Sooooo....I took a test this morning. I must have stood and watched it as it turned into a big fat positive. Jeff was sleeping or I might have screamed for joy. I was a little dumbfounded so I decided to take another test. Again it was positive. I went to kiss Jeff goodbye before I left for my job. He woke up. I said, "Come here and give your baby a kiss." (and like I suspected, he kissed me on the lips). I looked at him and said, "You don't follow directions very well. I said for you to give your baby a kiss, maybe I should have said give your Hadley (the name we have called baby Boak forever) a kiss." He sat straight up and was like no way. He was like take a test. I told him that I already had. He was still in disbelief and I was like go look. He was like no. This went on for about 3 minutes before he finally got up and went and looked.  He came back to the bedroom and held out his arms. I went to him and he picked me up and hugged me. I think we both were fighting tears. It was really personal and sweet and I don't think that moment will ever leave my mind or heart. I called and made an appointment. I have blood work next Monday and in 2 weeks the Doctors appointment. It was actually scheduled well because he is off on the Thursday. I am overjoyed, nervous, excited, happy, scared...I didn't know this many emotions could exist in my heart. We are planning how we are going to tell my mom and dad. This has been a dream for them ever since I was like 21. They never thought I would have a baby so they are going to be in for a big, big surprise.

Sunday, January 8, 2012

Sunday Funday

I enjoy lazy Sundays. However, I enjoy working in the house with my hubby to get it ready to sell as well.
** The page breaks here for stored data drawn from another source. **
/-- The encoder: the code of a well-formed instruction, from the same tables of 30_encoding. -/
def encode : Instr → Code
  | .reserved0 => .command (.ofWord (commandWord 0 0x0))
  | .reset => .command (.ofWord (commandWord 0 0x1))
  | .bit b => .command (.ofWord (commandWord (bitNibble b) 0x2))
  | .eos => .command (.ofWord (commandWord 0 0x3))
  | .groupIn flags values bt =>
    .command { Frame.ofWord (commandWord (flagNibble flags) 0x4) with values := values, bt := bt }
  | .snapshot => .command (.ofWord (commandWord 0 0x5))
  | .locOffset dir key extent =>
    .command { Frame.ofWord (commandWord (bitNibble dir.bit) 0x6) with keyA := key, extent := extent }
  | .locEnclosing self none => .command { Frame.ofWord (commandWord 0 0x7) with keyA := self }
  | .locEnclosing self (some k) =>
    .command { Frame.ofWord (commandWord 0 0x7) with keyA := self, keyB := k, keyBValid := true }
  | .locCompare neg lhs rhs =>
    .command { Frame.ofWord (commandWord (bitNibble neg) 0x8) with keyA := lhs, keyB := rhs, keyBValid := true }
  | .reserved9 => .command (.ofWord (commandWord 0 0x9))
  | .reservedA => .command (.ofWord (commandWord 0 0xA))
  | .reservedB => .command (.ofWord (commandWord 0 0xB))
  | .reservedC => .command (.ofWord (commandWord 0 0xC))
  | .reservedD => .command (.ofWord (commandWord 0 0xD))
  | .reservedE => .command (.ofWord (commandWord 0 0xE))
  | .reservedF => .command (.ofWord (commandWord 0 0xF))
  | .group0A f => .group (f.group ⟨0, .A⟩)
  | .group0B f => .group (f.group ⟨0, .B⟩)
  | .group1A f => .group (f.group ⟨1, .A⟩)
  | .group1B f => .group (f.group ⟨1, .B⟩)
  | .group2A f => .group (f.group ⟨2, .A⟩)
  | .group2B f => .group (f.group ⟨2, .B⟩)
  | .group3A f => .group (f.group ⟨3, .A⟩)
  | .group3B f => .group (f.group ⟨3, .B⟩)
  | .group4A f => .group (f.group ⟨4, .A⟩)
  | .group4B f => .group (f.group ⟨4, .B⟩)
  | .group5A f => .group (f.group ⟨5, .A⟩)
  | .group5B f => .group (f.group ⟨5, .B⟩)
  | .group6A f => .group (f.group ⟨6, .A⟩)
  | .group6B f => .group (f.group ⟨6, .B⟩)
  | .group7A f => .group (f.group ⟨7, .A⟩)
  | .group7B f => .group (f.group ⟨7, .B⟩)
  | .group8A f => .group (f.group ⟨8, .A⟩)
  | .group8B f => .group (f.group ⟨8, .B⟩)
  | .group9A f => .group (f.group ⟨9, .A⟩)
  | .group9B f => .group (f.group ⟨9, .B⟩)
  | .group10A f => .group (f.group ⟨10, .A⟩)
  | .group10B f => .group (f.group ⟨10, .B⟩)
  | .group11A f => .group (f.group ⟨11, .A⟩)
  | .group11B f => .group (f.group ⟨11, .B⟩)
  | .group12A f => .group (f.group ⟨12, .A⟩)
  | .group12B f => .group (f.group ⟨12, .B⟩)
  | .group13A f => .group (f.group ⟨13, .A⟩)
  | .group13B f => .group (f.group ⟨13, .B⟩)
  | .group14A f => .group (f.group ⟨14, .A⟩)
  | .group14B f => .group (f.group ⟨14, .B⟩)
  | .group15A f => .group (f.group ⟨15, .A⟩)
  | .group15B f => .group (f.group ⟨15, .B⟩)
  | .tmcTuning slot n b2 b3 => .tmc slot (tmcGroup slot ((1 : BitVec 1) ++ n) b2 b3 0)
  | .tmcSingle slot dp div dir ext evt loc bt =>
    .tmc slot (tmcGroup slot ((1 : BitVec 2) ++ dp) (BitVec.ofBool div ++ BitVec.ofBool dir ++ ext ++ evt) loc bt)
  | .tmcFirst slot ci dir ext evt loc =>
    .tmc slot (tmcGroup slot ((0 : BitVec 2) ++ ci) ((1 : BitVec 1) ++ BitVec.ofBool dir ++ ext ++ evt) loc 0)
  | .tmcSubsequent slot ci sg gsi free12 free16 bt =>
    .tmc slot (tmcGroup slot ((0 : BitVec 2) ++ ci) ((0 : BitVec 1) ++ BitVec.ofBool sg ++ gsi ++ free12) free16 bt)
  | .alertcL0 slot val => recordCode slot 0 val.toNat
  | .alertcL1 slot val => recordCode slot 1 val.toNat
  | .alertcL2 slot val => recordCode slot 2 val.toNat
  | .alertcL3 slot val => recordCode slot 3 val.toNat
  | .alertcL4 slot val => recordCode slot 4 val.toNat
  | .alertcL5 slot val => recordCode slot 5 val.toNat
  | .alertcL6 slot val => recordCode slot 6 val.toNat
  | .alertcL7 slot val => recordCode slot 7 val.toNat
  | .alertcL8 slot val => recordCode slot 8 val.toNat
  | .alertcL9 slot val => recordCode slot 9 val.toNat
  | .alertcL10 slot val => recordCode slot 10 val.toNat
  | .alertcL11 slot val => recordCode slot 11 val.toNat
  | .alertcL12 slot val => recordCode slot 12 val.toNat
  | .alertcL13 slot val => recordCode slot 13 val.toNat
  | .alertcL14 slot => recordCode slot 14 0
  | .alertcL15 slot => recordCode slot 15 0
  | .eon14aV0 piOn b2 => .eon 0 piOn b2
  | .eon14aV1 piOn b2 => .eon 1 piOn b2
  | .eon14aV2 piOn b2 => .eon 2 piOn b2
  | .eon14aV3 piOn b2 => .eon 3 piOn b2
  | .eon14aV4 piOn b2 => .eon 4 piOn b2
  | .eon14aV5 piOn b2 => .eon 5 piOn b2
  | .eon14aV6 piOn b2 => .eon 6 piOn b2
  | .eon14aV7 piOn b2 => .eon 7 piOn b2
  | .eon14aV8 piOn b2 => .eon 8 piOn b2
  | .eon14aV9 piOn b2 => .eon 9 piOn b2
  | .eon14aV10 piOn b2 => .eon 10 piOn b2
  | .eon14aV11 piOn b2 => .eon 11 piOn b2
  | .eon14aV12 piOn b2 => .eon 12 piOn b2
  | .eon14aV13 piOn b2 => .eon 13 piOn b2
  | .eon14aV14 piOn b2 => .eon 14 piOn b2
  | .eon14aV15 piOn b2 => .eon 15 piOn b2
  | .tmcTuningV0 slot b2 b3 => .tuning slot 0 b2 b3
  | .tmcTuningV1 slot b2 b3 => .tuning slot 1 b2 b3
  | .tmcTuningV2 slot b2 b3 => .tuning slot 2 b2 b3
  | .tmcTuningV3 slot b2 b3 => .tuning slot 3 b2 b3
  | .tmcTuningV4 slot b2 b3 => .tuning slot 4 b2 b3
  | .tmcTuningV5 slot b2 b3 => .tuning slot 5 b2 b3
  | .tmcTuningV6 slot b2 b3 => .tuning slot 6 b2 b3
  | .tmcTuningV7 slot b2 b3 => .tuning slot 7 b2 b3
  | .tmcTuningV8 slot b2 b3 => .tuning slot 8 b2 b3
  | .tmcTuningV9 slot b2 b3 => .tuning slot 9 b2 b3
  | .tmcTuningV10 slot b2 b3 => .tuning slot 10 b2 b3
  | .tmcTuningV11 slot b2 b3 => .tuning slot 11 b2 b3
  | .tmcTuningV12 slot b2 b3 => .tuning slot 12 b2 b3
  | .tmcTuningV13 slot b2 b3 => .tuning slot 13 b2 b3
  | .tmcTuningV14 slot b2 b3 => .tuning slot 14 b2 b3
  | .tmcTuningV15 slot b2 b3 => .tuning slot 15 b2 b3

/-! ## Words of spec/opcode_table.json -/

/-- The group of a 16-bit table word: blocks 1, 2 and 3 valid, block 1 the word, the others zero (log 14). -/
def groupOfTableWord (w : Nat) : Group :=
  Group.of #v[false, true, true, true] #v[0, BitVec.ofNat 16 w, 0, 0] 0

/-- The slot 8A, in which a table word of a TMC form is run (log 14). -/
def tableSlot : Slot := ⟨8, .A⟩

/-- The 8A group of a 21-bit table word X[4:0] << 16 | b2 (log 14). -/
def tmcGroupOfTableWord (w : Nat) : Group :=
  tmcGroup tableSlot (BitVec.ofNat 5 (w / 65536)) (BitVec.ofNat 16 w) 0 0

/-- The instruction the decoders read from a table word: a word of one byte is a command word, of two bytes block 1 of a
group, of three bytes the key of a TMC form. The 4-bit words of the other three tables are the same bits as the command
words and read as commands (log 14). -/
def decodeTableWord (nbits w : Nat) : Option Instr :=
  if nbits ≤ 8 then some (decodeCommand (.ofWord (BitVec.ofNat 8 w)))
  else if nbits ≤ 16 then (decodeGroup (groupOfTableWord w)).toOption
  else if nbits ≤ 24 then (decodeTmc tableSlot (tmcGroupOfTableWord w)).toOption
  else none

end Sys2Proof
end

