-- ==== Sys2Proof/Machine/Ops.lean ====
section
/-! DEFINITION. The named operations of the machine: one per piece of state that the rules write, the reads of LT, the keyed
tables, the bounded lists, and the one operation that raises a fault. No operation returns from a fault: the block has no
trap, no handler and no return (60_exceptions R160). -/

namespace Sys2Proof

/-! ## The fields of a location record -/

/-- The full key of a reference of a record, in the record's own country and table (20_memory R48). -/
def LocRecord.ref (r : LocRecord) (code : LocRef) : Option LocKey := code.map fun c => { r.key with lcd := c }

/-- `kind` (20_memory R48). -/
def LocRecord.kind (r : LocRecord) : LocKind :=
  match r.body with
  | .area => .area
  | .road => .road
  | .segment .. => .segment
  | .point .. => .point

/-- `area` (20_memory R48), present for every kind. -/
def LocRecord.areaKey (r : LocRecord) : Option LocKey := r.ref r.area

/-- `road` (20_memory R48), present for SEGMENT and POINT. -/
def LocRecord.road (r : LocRecord) : Option LocKey :=
  match r.body with
  | .segment road .. => r.ref road
  | .point road .. => r.ref road
  | _ => none

/-- `pos` (20_memory R48), present for SEGMENT and POINT. -/
def LocRecord.pos (r : LocRecord) : Option LocKey :=
  match r.body with
  | .segment _ pos .. => r.ref pos
  | .point _ pos .. => r.ref pos
  | _ => none

/-- `neg` (20_memory R48), present for SEGMENT and POINT. -/
def LocRecord.neg (r : LocRecord) : Option LocKey :=
  match r.body with
  | .segment _ _ neg .. => r.ref neg
  | .point _ _ neg .. => r.ref neg
  | _ => none

/-- `proad` (20_memory R48), present for SEGMENT. -/
def LocRecord.proad (r : LocRecord) : Option LocKey :=
  match r.body with
  | .segment _ _ _ proad _ => r.ref proad
  | _ => none

/-- `pseg` (20_memory R48), present for SEGMENT. -/
def LocRecord.pseg (r : LocRecord) : Option LocKey :=
  match r.body with
  | .segment _ _ _ _ pseg => r.ref pseg
  | _ => none

/-- `seg` (20_memory R48), present for POINT. -/
def LocRecord.seg (r : LocRecord) : Option LocKey :=
  match r.body with
  | .point _ _ _ seg .. => r.ref seg
  | _ => none

end Sys2Proof

namespace Sys2Proof.Machine

open Sys2Proof

/-! ## Updates of the state, one piece each -/

/-- Shift one bit into SR, the oldest leaving, and count it in BT (41_synchronizer R87). -/
def State.shiftIn (b : Bool) (s : State) : State :=
  { s with sr := s.sr.extractLsb' 0 25 ++ BitVec.ofBool b, bt := s.bt + 1 }

/-- Write SYNC. -/
def State.setSync (v : Sync) (s : State) : State := { s with sync := v }

/-- Write HIST. -/
def State.setHist (v : Vector (List BitTime) 104) (s : State) : State := { s with hist := v }

/-- Write CUR. -/
def State.setCur (v : Fin 4) (s : State) : State := { s with cur := v }

/-- Write BCNT. -/
def State.setBcnt (v : Nat) (s : State) : State := { s with bcnt := v }

/-- Write GVAL and GFLG. -/
def State.setGroupBuffer (v : Vector Word 4) (f : Vector Bool 4) (s : State) : State := { s with gval := v, gflg := f }

/-- Write BADG. -/
def State.setBadg (v : Nat) (s : State) : State := { s with badg := v }

/-- Write HALTED. -/
def State.setHalted (v : Bool) (s : State) : State := { s with halted := v }

/-- Write SUPPRESS. -/
def State.setSuppress (v : Bool) (s : State) : State := { s with suppress := v }

/-- Write PIMIS. -/
def State.setPimis (v : Nat) (s : State) : State := { s with pimis := v }

/-- Change the Station record. -/
def State.updSt (f : Station → Station) (s : State) : State := { s with st := f s.st }

/-- Write PAGING. -/
def State.setPaging (v : Config.PagingState) (s : State) : State := { s with paging := v }

/-- emit Event (00_scope R12): append to EVENTS. -/
def State.emitEvent (e : Event) (s : State) : State := { s with events := s.events ++ [e] }

/-- emit Group (00_scope R12): append to GROUPS. -/
def State.emitGroup (g : Group) (s : State) : State := { s with groups := s.groups ++ [g] }

/-- Append to SYNCLOG. -/
def State.logSync (r : SyncRecord) (s : State) : State := { s with synclog := s.synclog ++ [r] }

/-- emit TmcMessage (00_scope R12): append to TMCOUT. -/
def State.emitTmc (o : TmcOut) (s : State) : State := { s with tmcout := s.tmcout ++ [o] }

/-- The host sets TUNED_FREQ (10_state R45). -/
def State.setFreq (v : Option Nat) (s : State) : State := { s with tunedFreq := v }

/-- Move past the port item just taken. -/
def State.setPort (v : List PortItem) (s : State) : State := { s with port := v }

/-- Return a value to the host. -/
def State.setReply (v : Reply) (s : State) : State := { s with reply := v }

/-! ## Faults -/

/-- FAULT with one reason added (60_exceptions R156). -/
def FaultSet.add (r : FaultReason) (f : FaultSet) : FaultSet :=
  match r with
  | .badOp => { f with badOp := true }
  | .ltCycle => { f with ltCycle := true }

/-- Fault(reason) (60_exceptions R156): nothing else happens, FAULT gains the reason, and the command returns the fault. -/
def State.raise (r : FaultReason) (s : State) : State :=
  { s with fault := s.fault.add r, reply := .fault r }

/-- A command that HALTED makes stuck (60_exceptions R157), with `s'` its next state otherwise. -/
def unlessHalted (s s' : State) : Host.Outcome State Fault Refusal :=
  if s.halted then .fault .stuckHalted else .next s'

/-! ## Reads of LT -/

/-- LTRead(key) (20_memory R47): the record at a key, or none, which is no error. -/
def Memory.read (m : Memory) (k : LocKey) : Option LocRecord := m.find? fun r => r.key == k

/-- A reference field read through LT (20_memory R47): a key LT does not hold reads as none. -/
def Memory.follow (m : Memory) (ref : Option LocKey) : Option LocKey :=
  match ref with
  | none => none
  | some k => if (m.read k).isSome then some k else none

/-! ## Keyed tables and bounded lists -/

/-- The entry of a table at a 16-bit key. -/
def tabFind {α : Type} (key : α → Word) (k : Word) (t : List α) : Option α := t.find? fun a => key a == k

/-- Write an entry at its key: replace the entry there, or insert it in the rising order of keys (log 15). -/
def tabPut {α : Type} (key : α → Word) (a : α) : List α → List α
  | [] => [a]
  | b :: bs =>
    if key a = key b then a :: bs
    else if (key a).toNat < (key b).toNat then a :: b :: bs
    else b :: tabPut key a bs

/-- A keyed table's canonical form: keys strictly rising. -/
abbrev tabWf {α : Type} (key : α → Word) (t : List α) : Prop :=
  t.Pairwise fun a b => (key a).toNat < (key b).toNat

/-- The last `n` elements of a list: what "oldest dropped" leaves (10_state R37 and R39). -/
def lastN {α : Type} (n : Nat) (l : List α) : List α := l.drop (l.length - n)

/-! ## Indexes -/

/-- The place of a (type, version) in ST.GSTAT and ST.SLOT. -/
def slotIndex (s : Slot) : Fin 32 := ⟨2 * s.type.toNat + s.ver.bit.toNat, by
  have := s.type.isLt
  have := s.ver.bit.toNat_lt
  omega⟩

end Sys2Proof.Machine
end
I am still staying positive as no signs of AF are around. I have been looking at houses today, in addition to the ones that we have already picked to look at on our ...what now like third or fourth house hunting trip. We are soooooo ready to find something that is just exactly right for us and our "little" family. Hopefully, we have lots of good news very soon.

Saturday, January 7, 2012

Negative

So I know curiosity killed the cat....but I couldn't help myself this morning. I thought that since my last visit from AF was a little off, then it was possible to see a "positive" result. But, no such luck or joy. My husband says still too early, so we will wait a couple more days. I woke this morning with some awful cramps, like it was time for me to start but the funny thing is I have never been a person to really experience cramps. So it was very odd. I read on 2ww websites that that occurs sometimes. So I still have my fingers crossed that we will still have a BFP this month. 

Friday, January 6, 2012

Fears

I have a serious fear of the upcoming days as I wait on something that may or may not come. I feel  a little sick even as I sit here and wait. My husband is picking up a pizza, and I am looking forward to veggin' on the coach with him and maybe watch a movie or play cards or something. He hasn't been feeling all that great lately, so I may have caught what he had but I guess I am still hopeful that it is "something" else. I have to admit that last night, while looking online for a yellow/golden cardigan, I bounded upon a section of maternity clearance. I began imagining if I was pregnant, what types of clothes I would need. (It would be September so summer-y type things would be what I would need). I found myself daydreaming about baby Boak. I even had a very vivid dream that I found out that I was pregnant with a girl. I am crossing my fingers that it is true.

Monday, January 2, 2012

LET IT SNOW

Was only expecting flurries and got quite a bit. I have felt super tired today for some reason, spent most of my day on the couch watching movies, searching pinterest and etsy. I did manage to fix a caramelized onion bisque, which was surprising good (Hungry girl recipe).

Sunday, January 1, 2012

My DIY Chalkboard

After a inspiring look on pinterest, I got inspired to try my hand at making a chalkboard. It turned out great and I am already planning on creating another (hopefully bigger). Thanks to pinterest, I got the idea to use it in the baby's room whenever we get pregnant. I plan on using it to document my weekly "baby bump". I have to get some colored chalk, as  right now I only have the white but still, I LOVE it!